R package version 1.0.0
From the R console, devtools::install_github("phillipnicol/scGBM")
.
library(scGBM)
set.seed(1126490984)
Generate a count matrix that is random Poisson noise:
I <- 500
J <- 500
Y <- matrix(rpois(I*J,lambda=1),nrow=I,ncol=J)
colnames(Y) <- 1:J; rownames(Y) <- 1:I
Run scGBM with
out <- gbm.sc(Y,M=10)
## Iteration: 1 . Objective= -240304.2
## Iteration: 2 . Objective= -240294.5
## Iteration: 3 . Objective= -240287
## Iteration: 4 . Objective= -240281.6
## Iteration: 5 . Objective= -240277.9
## Iteration: 6 . Objective= -240275.1
## Iteration: 7 . Objective= -240273
## Iteration: 8 . Objective= -240271.2
## Iteration: 9 . Objective= -240269.9
## Iteration: 10 . Objective= -240269.1
## Iteration: 11 . Objective= -240268.9
## Iteration: 13 . Objective= -240268.9
## Iteration: 14 . Objective= -240268.6
## Iteration: 15 . Objective= -240268
## Iteration: 16 . Objective= -240267.4
## Iteration: 17 . Objective= -240267
To use the projection method (faster version based on subsampling), use
##Specify subsample size and number of cores
out.proj <- gbm.sc(Y,M=10,subset=100,ncores=8)
Cluster the cell scores using Seurat
library(Seurat)
Sco <- CreateSeuratObject(counts=Y)
colnames(out$V) <- 1:10
Sco[["gbm"]] <- CreateDimReducObject(embeddings=out$V,key="GBM_")
Sco <- FindNeighbors(Sco,reduction = "gbm")
Sco <- FindClusters(Sco)
Plot the scores and color by the assigned clustering:
plot_gbm(out, cluster=Sco$seurat_clusters)
Quantify the uncertainty in the low dimensional embedding:
out <- get.se(out)
## Standard errors of V and U are now in the list
head(out$se_V)
## 1 2 3 4 5 6 7
## [1,] 0.9848234 0.9689303 0.9880989 0.9986832 1.0013979 0.9967517 1.0013323
## [2,] 0.9852984 0.9585690 0.9950856 1.0178229 0.9912398 0.9935041 0.9989354
## [3,] 0.9707660 0.9574002 0.9675917 0.9309583 0.9522230 0.9566709 0.9655341
## [4,] 0.9670084 0.9667028 0.9483449 0.9458617 0.9434126 0.9551795 0.9546598
## [5,] 1.0068426 1.0176532 0.9865573 0.9884981 1.0084605 0.9853104 0.9968485
## [6,] 1.0560701 1.0437247 1.0455669 1.0654722 1.0435426 1.0575476 1.0455543
## 8 9 10
## [1,] 1.0005233 0.9963515 0.9813010
## [2,] 0.9927224 1.0027732 0.9775374
## [3,] 0.9640886 0.9741119 0.9676006
## [4,] 0.9548456 0.9476875 0.9471757
## [5,] 0.9990949 1.0173108 0.9915947
## [6,] 1.0514588 1.0454769 1.0315178
You can visualize the uncertainty with ellipses around the points
plot_gbm(out, cluster=Sco$seurat_clusters, se=TRUE)
Now we evaluate cluster stability using the cluster confidence index.
First we need to define a function that takes as input a set of
simulated scores
cluster_fn <- function(V,Y) {
Sco <- CreateSeuratObject(Y)
colnames(V) <- 1:ncol(V)
Sco[["gbm"]] <- CreateDimReducObject(embeddings=V,key="GBM_")
Sco <- FindNeighbors(Sco,reduction = "gbm")
Sco <- FindClusters(Sco)
as.vector(Sco$seurat_clusters)
}
Now we can run the CCI function.

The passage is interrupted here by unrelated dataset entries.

/-- REF has reached zero: one indivisible step puts the frame into limbo (R203). -/
def toLimbo (s : State) (pool f : Nat) : State :=
  if s.kvc.quarantine.contains (pool, f) then s
  else
    let s1 := (memWrite s (frameEntry s pool f + 8) (leBytes 8 s.kvc.epoch.toNat)).getD s
    let s2 := putLink s1 pool f setLimbo
    let s3 := match (poolAt s2 pool).limbo.getLast? with
      | some l => putLink s2 pool l (setLinkTo f)
      | none => s2
    let s4 := modPoolK s3 pool fun x => { x with limbo := x.limbo ++ [f] }
    { s4 with kvc := { s4.kvc with epoch := s4.kvc.epoch + 1 } }

/-- One holder of a frame lets it go (R203 steps 2 and 3). -/
def dropFrame (s : State) (pool f : Nat) : State × Option Status :=
  if !frameOk s pool f then (s, some .badDescriptor)
  else
    let r := refAdd s pool f (-1)
    match r.2 with
    | .error e => (r.1, some e)
    | .ok n => (if n = 0 then toLimbo r.1 pool f else r.1, none)

/-- KVC_OLDEST of a cluster (R204). (DESIGN CHOICE, log 75.) -/
def oldest (s : State) (c : Nat) : Nat :=
  (s.kvc.readers.filter fun r => r.cluster == c).foldl (fun a r => min a r.epoch) s.kvc.epoch.toNat

/-- FRAME_RECLAIM: the oldest frame of a pool's limbo list goes back to the free list once every KVC_OLDEST is above its STAMP
(R204). The manual does not say at which end it joins: a free value chooses. (DEDUCED, log 74; DESIGN CHOICE, log 75.) -/
def execFrameReclaim (pool : Nat) (s : State) : Host.Outcome State Fault Refusal :=
  if 16 ≤ pool then .refused (.noSuchUnit "frame pool")
  else
    match (poolAt s pool).limbo with
    | [] => .next s
    | f :: t =>
      let r := ctrlRead s (frameEntry s pool f) 16
      match r.2 with
      | .error _ => .next r.1
      | .ok b =>
        if (List.range 16).all fun c => decide (leAt b 8 8 < oldest s c) then
          let s1 := putLink (modPoolK r.1 pool fun x => { x with limbo := t }) pool f setFree
          let fr := (poolAt s1 pool).free
          if choose 2 s1.free = 0 then
            .next (tick1 (modPoolK (putLink s1 pool f (setLinkTo (fr.headD (Config.freeNat s1.free)))) pool
              fun x => { x with free := f :: x.free }))
          else
            let s2 := match fr.getLast? with
              | some l => putLink s1 pool l (setLinkTo f)
              | none => s1
            .next (tick1 (modPoolK (putLink s2 pool f (setLinkTo (Config.freeNat s1.free))) pool
              fun x => { x with free := x.free ++ [f] }))
        else .next s
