-- ==== Sys2Proof/Machine/Streams.lean ====
section
/-! DEFINITION. The LOAD and STORE streams (chapter 7): descriptors, geometries, ring slots, faults, and the commands that run
them. -/

namespace Sys2Proof.Machine

/-! ### The descriptor and its geometries (Tables 7-1, 7-2) -/

/-- A geometry of 64 bytes. -/
def geomOf (b : Bytes) : Geom :=
  let w (i : Nat) : Nat := leAt b (8 * i) 8
  let nd := bits (w 0) 50 3
  { base := bits (w 0) 0 48, space := bits (w 0) 48 2, ndim := nd, tl := bits (w 0) 53 3, idx := bit (w 0) 56,
    c0 := bits (w 1) 0 24, counts := [bits (w 1) 24 24, bits (w 2) 0 24, bits (w 2) 24 24, bits (w 3) 0 24],
    strides := (List.range 4).map fun i => signed 40 (bits (w (4 + i)) 0 40),
    resOk := bits (w 0) 57 7 == 0 && bits (w 1) 48 16 == 0 && bits (w 2) 48 16 == 0 && bits (w 3) 24 40 == 0
      && (List.range 4).all (fun i => bits (w (4 + i)) 40 24 == 0)
      && (nd ≥ 2 || bits (w 1) 24 24 == 0) && (nd ≥ 3 || bits (w 2) 0 24 == 0) && (nd ≥ 4 || bits (w 2) 24 24 == 0)
      && (nd ≥ 5 || bits (w 3) 0 24 == 0) && (List.range 4).all fun i => i + 1 < nd || bits (w (4 + i)) 0 40 == 0 }

/-- A work descriptor of 128 bytes; `load`: the LOAD side. (R141) -/
def streamDescOf (load : Bool) (b : Bytes) : StreamDesc :=
  let fl := leAt b 64 2
  let h := leAt b 112 8
  { geom := geomOf b, isLoad := load, notify := bit fl 0, claim := bit fl 1, rearm := bit fl 2, curd := bits fl 3 2, fence := bit fl 5,
    dyn := bit fl 6, idxW := bit fl 7, comp := bit fl 8, port := byteAt b 66 % 8, ahead := byteAt b 67 % 16,
    slotBase := 32 * bits (leAt b 68 2) 0 14, slotN := byteAt b 70 % 32, ishift := byteAt b 71 % 64,
    slotBytes := leAt b 72 3, cslotBytes := leAt b 75 3, dint := leAt b 80 4, outerMax := leAt b 84 3,
    shape := bits (leAt b 88 8) 0 48, idxGeom := bits (leAt b 96 8) 0 48, compGeom := bits (leAt b 104 8) 0 48,
    tag := BitVec.ofNat 16 h, pred := bits h 16 4, push := bit h 20, pushPort := bits h 21 3, pushBytes := bits h 24 24,
    resOk := bits fl 9 7 == 0 && byteAt b 66 / 8 == 0 && byteAt b 67 / 16 == 0 && leAt b 68 2 / 2 ^ 14 == 0
      && byteAt b 70 / 32 == 0 && byteAt b 71 / 64 == 0 && leAt b 78 2 == 0 && byteAt b 87 == 0
      && leAt b 88 8 / 2 ^ 48 == 0 && leAt b 96 8 / 2 ^ 48 == 0 && leAt b 104 8 / 2 ^ 48 == 0 && bits h 48 16 == 0
      && leAt b 120 8 == 0
      && (if load then bits h 20 28 == 0
          else leAt b 68 2 == 0 && byteAt b 70 == 0 && leAt b 72 3 == 0 && leAt b 75 3 == 0 && bits fl 3 2 == 0) }

/-- A geometry's counts C1 … C(NDIM−1) with the outermost one in force (R145). -/
def countsOf (g : Geom) (outer : Nat) : List Nat :=
  if g.ndim < 2 then [] else (g.counts.take (g.ndim - 1)).set (g.ndim - 2) outer

/-- Bytes of a tile (R143). -/
def tileBytes (g : Geom) (outer : Nat) : Nat := ((countsOf g outer).take (g.tl - 1)).foldl (fun a b => a * b) g.c0

/-- Tiles of the geometry (R143). -/
def tileCount (g : Geom) (outer : Nat) : Nat := ((countsOf g outer).drop (g.tl - 1)).foldl (fun a b => a * b) 1

/-- Tiles of one outermost position (R158). -/
def tilesPerOuter (g : Geom) : Nat := (((countsOf g 1).drop (g.tl - 1)).foldl (fun a b => a * b) 1)

/-- Indices of number `n` over counts, the first fastest. -/
def unravel : List Nat → Nat → List Nat
  | [], _ => []
  | k :: t, n => (n % k) :: unravel t (n / k)

/-- The index vectors of the runs of tile `t`, in slot order: dimension 1 fastest (R143). -/
def runIndices (g : Geom) (outer t : Nat) : List (List Nat) :=
  let ks := countsOf g outer
  let inner := ks.take (g.tl - 1)
  (List.range (inner.foldl (fun a b => a * b) 1)).map fun r => unravel inner r ++ unravel (ks.drop (g.tl - 1)) t

/-- The stride part of a run's address; the outermost term is left out when an index stream gives it (R143). -/
def strideSum (g : Geom) (ix : List Nat) : Int :=
  let n := if g.idx then ix.length - 1 else ix.length
  ((ix.zip g.strides).take n).foldl (fun a p => a + (p.1 : Int) * p.2) 0

/-- An address as a number; below zero there is only a hole. -/
def addrOf (i : Int) : Nat := if i < 0 then 2 ^ 60 else i.toNat

/-- Checks of R144 and R142 on any data geometry. -/
def geomOk (g : Geom) (idxW : Bool) : Bool :=
  g.resOk && g.space < 3 && decide (1 ≤ g.ndim ∧ g.ndim ≤ 5 ∧ 1 ≤ g.tl ∧ g.tl ≤ g.ndim ∧ 32 ≤ g.c0) && g.c0 % 32 == 0
    && (g.counts.take (g.ndim - 2)).all (fun n => n != 0)
    && (g.space == 1 || (g.base % 32 == 0 && g.strides.all fun x => x % 32 == 0))
    && !(g.space == 2 && !(g.idx && idxW)) && !(g.ndim == 1 && g.idx)

/-- Bytes of a companion tile of LOAD: the companion geometry's, or the scales of MXFP4 (R169). -/
def compBytes (d : StreamDesc) (comp : Option Geom) (outerC : Nat) : Nat :=
  match comp with
  | some g => tileBytes g outerC
  | none => if d.curd == 2 then roundUp (d.geom.c0 / 16) 32 else 0

/-- A second handle travels on PORT + 1. -/
def hasComp (d : StreamDesc) : Bool := d.comp || d.curd == 2

def rangesMeet (a n b m : Nat) : Bool := decide (a < b + m ∧ b < a + n)

/-- The slots of a Churn ring on core `x` as a range of its slot area (Table 11-1). -/
def churnRings (s : State) (x : Nat) : List (Nat × Nat) :=
  (s.chn.map fun c => match c.ring with
    | none => []
    | some r =>
      if c.state = 0 then []
      else (if r.eCore = x then [(r.eSlot, r.slotN * r.slotBytes)] else [])
        ++ (if r.wCore = x then [(r.wSlot, r.slotN * r.slotBytes)] else [])).flatten

/-- The ring fits the slot area and meets no Churn ring (R144). -/
def ringOk (s : State) (x : Nat) (d : StreamDesc) : Bool :=
  let n := d.slotN * (d.slotBytes + d.cslotBytes)
  d.slotBase + n ≤ 0x80000 && !((churnRings s x).any fun r => rangesMeet d.slotBase n r.1 r.2)

/-- The checks of R144, R148 and R169 that need the descriptor alone. -/
def streamDescOk (load : Bool) (d : StreamDesc) : Bool :=
  d.resOk && geomOk d.geom d.idxW && d.curd != 3 && d.outerMax != 0
    && !(d.claim && d.geom.tl == d.geom.ndim) && !((d.comp || d.curd == 2) && d.port == 7)
    && !(d.geom.ndim == 1 && d.dyn) && !(d.push && d.pushBytes == 0)
    && (d.curd == 0 || (load && !d.comp && d.geom.space != 1 && d.geom.idx && d.geom.ndim == 2 && d.geom.tl == 1))
    && (!load || (decide (2 ≤ d.ahead ∧ d.ahead ≤ 8 ∧ d.ahead ≤ d.slotN ∧ d.slotN ≤ 16) && d.slotBytes % 32 == 0
          && d.cslotBytes % 32 == 0 && (hasComp d || d.cslotBytes == 0)))

/-- The checks of R147 on a companion. -/
def companionOk (d : StreamDesc) (g : Geom) : Bool :=
  geomOk g d.idxW && !(g.idx && (!d.geom.idx || g.space != d.geom.space))
    && !(d.dyn && (g.ndim < 2 || d.geom.ndim < 2))

/-- A decoded descriptor with what it reads. -/
structure StreamPlan where
  d     : StreamDesc
  comp  : Option Geom
  idx   : Option Geom
  outer : Nat
  outerC : Nat
  deriving DecidableEq, Repr

/-- A control word at an address, read by the rules of R402 and R308. -/
def readCtl {α : Type} (s : State) (a n : Nat) (f : Bytes → Except Status α) : State × Except Status α :=
  let r := ctrlRead s a n
  match r.2 with
  | .error e => (r.1, .error e)
  | .ok b => (r.1, f b)

/-- A geometry the descriptor names, where it names one. -/
def readGeom (s : State) (want : Bool) (a : Nat) (ok : Geom → Bool) : State × Except Status (Option Geom) :=
  if want then readCtl s a 64 fun b => if ok (geomOf b) then .ok (some (geomOf b)) else .error .badDescriptor
  else (s, .ok none)

/-- The index geometry's own form (R144, R146). -/
def idxGeomOk (g : Geom) : Bool :=
  g.resOk && g.ndim == 1 && g.tl == 1 && !g.idx && g.space < 2 && decide (32 ≤ g.c0) && g.c0 % 32 == 0
    && (g.space == 1 || g.base % 32 == 0)

/-- The shape word's outermost count (R145). -/
def readShape (s : State) (d : StreamDesc) : State × Except Status (Option Nat) :=
  if d.dyn then
    readCtl s d.shape 8 fun b => if leAt b 3 5 = 0 then .ok (some (leAt b 0 3)) else .error .badDescriptor
  else (s, .ok none)

/-- The outermost count of a geometry's own fields (R145). -/
def ownOuter (g : Geom) : Nat := if g.ndim < 2 then 1 else g.counts.getD (g.ndim - 2) 0

/-- A geometry whose tiles lie inside its outermost dimension has tiles of at most `n` bytes, whatever the outermost count. -/
def innerFits (g : Geom) (n : Nat) : Bool := g.tl == g.ndim || decide (tileBytes g 1 ≤ n)

/-- What a descriptor and its geometries owe whatever the outermost count: tiles inside the outermost dimension fit their slots
(R144), and with DYN = 1 the tile counts inside the outermost dimension agree (R147). -/
def innerOk (load : Bool) (d : StreamDesc) (comp : Option Geom) : Bool :=
  (!load || (innerFits d.geom d.slotBytes && match comp with
    | some g => innerFits g d.cslotBytes
    | none => true))
    && (!d.dyn || match comp with
      | some g => tilesPerOuter g == tilesPerOuter d.geom
      | none => true)

/-- Decoding of the current descriptor: its checks, its geometries and its outermost count (R144-R147). What does not depend on the
outermost count is judged before it is known, then OUTER_MAX, then the rest. (DEDUCED, log 157.) -/
def decodeStream (s : State) (load : Bool) (x a : Nat) : State × Except Status StreamPlan :=
  let r := readCtl s a 128 fun b => .ok (streamDescOf load b)
  match r.2 with
  | .error e => (r.1, .error e)
  | .ok d =>
    if !streamDescOk load d || (load && !ringOk r.1 x d) then (r.1, .error .badDescriptor)
    else
      let ri := readGeom r.1 d.geom.idx d.idxGeom idxGeomOk
      match ri.2 with
      | .error e => (ri.1, .error e)
      | .ok idx =>
        let rc := readGeom ri.1 d.comp d.compGeom (companionOk d)
        match rc.2 with
        | .error e => (rc.1, .error e)
        | .ok comp =>
          let rs := if innerOk load d comp then readShape rc.1 d else (rc.1, .error .badDescriptor)
          match rs.2 with
          | .error e => (rs.1, .error e)
          | .ok shape =>
            let outer := shape.getD (ownOuter d.geom)
            let outerC := match comp with
              | some g => shape.getD (ownOuter g)
              | none => outer
            let width := if d.idxW then 8 else 4
            if outer > d.outerMax then (rs.1, .error .shapeOver)
            else if (match idx with
                | some g => decide (g.c0 < outer * width)
                | none => false) then (rs.1, .error .badDescriptor)
            else if (match comp with
                | some g => !(d.dyn && outer == 0) && tileCount g outerC != tileCount d.geom outer
                | none => false) then (rs.1, .error .badDescriptor)
            else if load && decide (d.slotBytes < tileBytes d.geom outer ∨ d.cslotBytes < compBytes d comp outerC) then
              (rs.1, .error .badDescriptor)
            else (rs.1, .ok ⟨d, comp, idx, outer, outerC⟩)

/-! ### Addresses of a tile and their faults (R143, R146, R160, R308) -/

/-- What stops a tile. -/
structure TileStop where
  ends  : Status
  cause : Status
  space : Nat
  addr  : Nat
  deriving DecidableEq, Repr

/-- A hole under AS 0 (R308). The fault register's ADDR is stated for AS 1 and AS 2 only: it is free here. -/
def holeStop (s : State) (space : Nat) : TileStop :=
  ⟨.badDescriptor, .badDescriptor, space, Config.freeNat s.free % 2 ^ 48⟩

/-- A page fault (R160). (DEDUCED, log 67.) -/
def pageStop (space addr : Nat) : TileStop := ⟨.partialStop, .pageFault, space, addr⟩

/-- The first absent page of a host range, as an address. -/
def absentAt (s : State) (a n : Nat) : Option Nat :=
  (List.range ((a % 4096 + n + 4095) / 4096)).findSome? fun i =>
    if s.hostAbsent.contains (a / 4096 + i) then some (if i = 0 then a else (a / 4096 + i) * 4096) else none

/-- Where the bytes of an address lie: an alias address names its target. -/
def realAt (a : Nat) : Nat := if isAlias a then aliasTarget a else a

/-- Bytes of bad sectors are unspecified (R159). (DESIGN CHOICE, log 66.) -/
def blur (s : State) (a : Nat) (b : Bytes) : Bytes :=
  (numbered b 0).map fun p => if isBad s (directD (a + p.1) / 32) then Config.freeByte s.free p.1 else p.2

/-- Transfers of a range, one for each 256-byte-aligned block it touches (R152), that meet an uncorrectable sector.
(DESIGN CHOICE, log 66.) -/
def badTransfers (s : State) (a n : Nat) : Nat :=
  (List.range ((a % 256 + n + 255) / 256)).countP fun i =>
    let lo := max a (a - a % 256 + 256 * i)
    (sectorsOf lo (min (a + n) (a - a % 256 + 256 * (i + 1)) - lo)).any (isBad s)

/-- One run read: its bytes and the transfers of it that met an uncorrectable sector. -/
def readRun (s : State) (core space a n : Nat) : State × Except TileStop (Bytes × Nat) :=
  if space = 1 then
    match absentAt s a n with
    | some p => (s, .error (pageStop 1 p))
    | none => (s, .ok (hostPeek s a n, 0))
  else
    let r := memRead s a n
    match r.2 with
    | .hole => (tick1 r.1, .error (holeStop r.1 space))
    | .bad _ d => (tick1 (dlMem r.1 core (realAt a) n false), .ok (blur r.1 a d, badTransfers r.1 a n))
    | .ok d => (dlMem r.1 core (realAt a) n false, .ok (d, 0))

/-- Index `j` of the index stream with its address (R146). An uncorrectable sector ends the descriptor with PAGE_POISONED.
(DESIGN CHOICE, log 64.) -/
def readIndex (s : State) (core : Nat) (d : StreamDesc) (g : Geom) (j : Nat) : State × Except TileStop (Nat × Nat) :=
  let w := if d.idxW then 8 else 4
  let a := g.base + w * j
  if g.c0 < w * (j + 1) then (tick1 s, .error (holeStop s g.space))
  else if g.space = 1 then
    match absentAt s a w with
    | some p => (s, .error (pageStop 1 p))
    | none => (s, .ok (leNat (hostPeek s a w), a))
  else
    let r := memRead s a w
    match r.2 with
    | .hole => (tick1 r.1, .error (holeStop r.1 0))
    | .bad k _ => (ctrlPoison (dlMem r.1 core a w false) k, .error ⟨.pagePoisoned, .ok, 0, 0⟩)
    | .ok b => (dlMem r.1 core a w false, .ok (leNat b, a))

/-- The run base that an index gives a geometry (R146, R147, R195). LOAD alone is held to the entry's FORM. -/
def runBase (s : State) (d : StreamDesc) (g : Geom) (v a : Nat) : Except TileStop Nat :=
  if g.space = 2 then
    let p := pteOf v
    if !p.resOk then .error ⟨.badDescriptor, .badDescriptor, 2, a⟩
    else if !resident p then .error (pageStop 2 a)
    else if !(poolAt s p.pool).valid || (d.isLoad && p.form != d.curd) then .error ⟨.badDescriptor, .badDescriptor, 2, a⟩
    else .ok (frameAddr s p.pool p.loc + g.base)
  else .ok (g.base + v * 2 ^ d.ishift)

/-- The addresses of the runs of tile `t` of one geometry; `idx` is the descriptor's index geometry. -/
def runAddrs (s : State) (core : Nat) (d : StreamDesc) (idx : Option Geom) (g : Geom) :
    List (List Nat) → State × Except TileStop (List Nat)
  | [] => (s, .ok [])
  | ix :: t =>
    let rest := runAddrs s core d idx g t
    match rest.2 with
    | .error e => (rest.1, .error e)
    | .ok as =>
      match g.idx, idx with
      | true, some ig =>
        let r := readIndex rest.1 core d ig (ix.getLastD 0)
        match r.2 with
        | .error e => (r.1, .error e)
        | .ok v =>
          match runBase r.1 d g v.1 v.2 with
          | .error e => (r.1, .error e)
          | .ok b => (r.1, .ok (addrOf (b + strideSum g ix) :: as))
      | _, _ => (rest.1, .ok (addrOf (g.base + strideSum g ix) :: as))

/-- ADDR of Table 7-4 for a stop that no transfer has met, at the run of indices `ix`: its IOVA under AS 1, the address of its
page-table entry under AS 2; free under AS 0, for which the table states none. (DESIGN CHOICE, log 64.) -/
def stopAddr (s : State) (core : Nat) (d : StreamDesc) (idx : Option Geom) (g : Geom) (ix : List Nat) : Nat :=
  let free := Config.freeNat s.free % 2 ^ 48
  if g.space = 1 then
    match (runAddrs s core d idx g [ix]).2 with
    | .ok (a :: _) => a % 2 ^ 48
    | _ => free
  else if g.space = 2 then
    match idx with
    | some ig => (ig.base + (if d.idxW then 8 else 4) * ix.getLastD 0) % 2 ^ 48
    | none => free
  else free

Here we set reps=10
to make it fast
but reps=100
(or higher) is recommended on real analyses.
cci <- CCI(out,cluster.orig=Sco$seurat_clusters, reps=10, cluster.fn = cluster_fn, Y=Y)
pheatmap::pheatmap(cci$H.table,legend=TRUE, color=colorRampPalette(c("white","red"))(100),
breaks=seq(0,1,by=0.01),
rownames=TRUE,
colnames=TRUE)
#Just the diagonal
cci$cci_diagonal
The heatmap shows there is significant overlap between the clusters. This makes sense because the data was simulated to have no latent variability.